Still, the challenges are immense. Khalil said the main obstacles include “achieving stable funding and securing essential equipment and supplies. We also need to adapt to logistical and security constraints in the region.”
Meanwhile, the UN’s Humanitarian Needs and Response Plan for Sudan is just 23 percent funded, despite nearly 26 million people needing assistance.
Yet Osman remains motivated by the dedication of Sudanese staff.
His greatest hope, he said, comes not from the facility itself but from the 50 workers who have rallied around it — an “amazing group of young people” who have built a health center in the middle of a war and are becoming “pillars of the community.”
“The one thing that diaspora can have is that commitment to always try and do everything possible to support people back home in this,” he said.

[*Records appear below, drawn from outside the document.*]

-- ==== Sys2Proof/Machine/PointSet.lean ====
section
/-! DEFINITION. The colour point-set builder (`41_pointset.md`): R190 to R192, the remap helper R196 and the command
PS_BUILD (R195). -/

namespace Sys2Proof.Machine

/-- `Normalise8(T)` (R191). -/
def normalise8 (t : Word) : Vec3 :=
  ⟨(F32.ofNat (texelR t).toNat).div f255, (F32.ofNat (texelG t).toNat).div f255, (F32.ofNat (texelB t).toNat).div f255⟩

/-- `TexelWeight(T, f)` (R192). -/
def texelWeight (t : Word) (f : BitVec 9) : F32 :=
  if wba f then (F32.ofNat ((texelA t).toNat + 1)).div f256 else F32.one

/-- The builder's loop state (R190): the files being written, with the weights not yet square-rooted. -/
structure BuildAcc where
  point : Vector Vec3 16
  weight : Vector F32 16
  remap : Vector (Option (Fin 16)) 16
  count : Nat
  transparent : Bool
deriving DecidableEq, Repr

/-- The builder before slot 0. Unused entries hold the +0.0 that R190 leaves in them. -/
def BuildAcc.start : BuildAcc :=
  ⟨Vector.replicate 16 zeroVec3, Vector.replicate 16 F32.zero, Vector.replicate 16 none, 0, false⟩

/-- Does the earlier slot `j` take part in the merge test of R190: valid and, for BC1, opaque? -/
def mergeable (m : BitVec 16) (dxt1 : Bool) (t : Word) (j : Fin 16) : Bool :=
  slotValid m j && (decide (128 ≤ (texelA t).toNat) || !dxt1)

/-- The first earlier slot whose colour slot `i` merges with (R190). -/
def mergeSlot (T : Vector Word 16) (m : BitVec 16) (dxt1 : Bool) (i : Fin 16) : Option (Fin 16) :=
  slots.find? fun j => decide (j < i) && mergeable m dxt1 T[j] j && sameRgb T[i] T[j]

/-- R190, a slot with no earlier match: a new point. -/
def BuildAcc.addPoint (a : BuildAcc) (i : Fin 16) (p : Vec3) (w : F32) : BuildAcc :=
  { a with
    point := a.point.setIfInBounds a.count p
    weight := a.weight.setIfInBounds a.count w
    remap := a.remap.set i (some (Fin.ofNat 16 a.count))
    count := a.count + 1 }

/-- R190, a slot that merges into point `k`. -/
def BuildAcc.mergeInto (a : BuildAcc) (i k : Fin 16) (w : F32) : BuildAcc :=
  { a with
    weight := a.weight.set k ((a.weight[k]).add w)
    remap := a.remap.set i (some k) }

/-- One slot of the loop of R190. The remap entry of a slot the merge test found is never INVALID (R190); that arm is there
for totality only. -/
def buildSlot (T : Vector Word 16) (m : BitVec 16) (f : BitVec 9) (a : BuildAcc) (i : Fin 16) : BuildAcc :=
  if !slotValid m i then { a with remap := a.remap.set i none }
  else if isBC1 f && decide ((texelA T[i]).toNat < 128) then
    { a with remap := a.remap.set i none, transparent := true }
  else
    match mergeSlot T m (isBC1 f) i with
    | none => a.addPoint i (normalise8 T[i]) (texelWeight T[i] f)
    | some j =>
      match a.remap[j] with
      | some k => a.mergeInto i k (texelWeight T[i] f)
      | none => a

/-- The loop of R190 over all slots. -/
def buildAll (T : Vector Word 16) (m : BitVec 16) (f : BitVec 9) : BuildAcc :=
  slots.foldl (buildSlot T m f) BuildAcc.start

/-- The last loops of R190: the square root of every used weight, +0.0 in every unused entry. -/
def BuildAcc.finish (a : BuildAcc) (f : BitVec 9) : PointSet where
  valid := true
  count := a.count
  point := Vector.ofFn fun k => if k.val < a.count then a.point[k] else zeroVec3
  weight := Vector.ofFn fun k => if k.val < a.count then (a.weight[k]).sqrt else F32.zero
  remap := a.remap
  transparent := a.transparent
  cfg := f

/-- `BuildPointSet(T, m, f)` (R190), with the `S.ps_cfg` and `S.ps_valid` its callers latch (R195, R411). -/
def buildPointSet (T : Vector Word 16) (m : BitVec 16) (f : BitVec 9) : PointSet :=
  (buildAll T m f).finish f

/-- The point-set file built from the tile under mask `m` and the current configuration (R195, R411). -/
def State.withPointSet (s : State) (m : BitVec 16) : State :=
  { s with ps := buildPointSet s.texel m (normalise s.cfg) }

/-- The used points with their weights, in index order: what the fits read (R43). -/
def PointSet.used (ps : PointSet) : List (Vec3 × F32) :=
  (ps.point.toList.zip ps.weight.toList).take ps.count

/-- `RemapIndices(src)` (R196). -/
def remapIndices (remap : Vector (Option (Fin 16)) 16) (src : Vector (BitVec 2) 16) : Vector (BitVec 2) 16 :=
  Vector.ofFn fun i =>
    match remap[i] with
    | none => 3#2
    | some k => src[k]

/-- PS_BUILD (R195). -/
def psBuildBody (s : State) : Except ErrorCode State := .ok (s.withPointSet s.mask)

/-- PS_BUILD, `OP = 0x10` (R195). -/
def execPsBuild (s : State) : Host.Outcome State Fault Refusal := runCommand psBuildBody s

end Sys2Proof.Machine
end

Sudan, he stressed, does not lack doctors — it lacks the systems that allow them to serve. Nubia Health aims to provide that missing infrastructure.
In a final reflection, Osman emphasized their commitment to evidence-based practice.
“Research isn’t necessarily something that should be restricted to lofty academic institutions,” he said, “but we also have a commitment, we believe, to understand whether what we’re doing is improving health outcomes.”
For now, the Nubia Health Center stands as a beacon of dignity and care — a community-driven model offering a fragile but vital safety net for a people whose suffering has been largely sidelined by the world.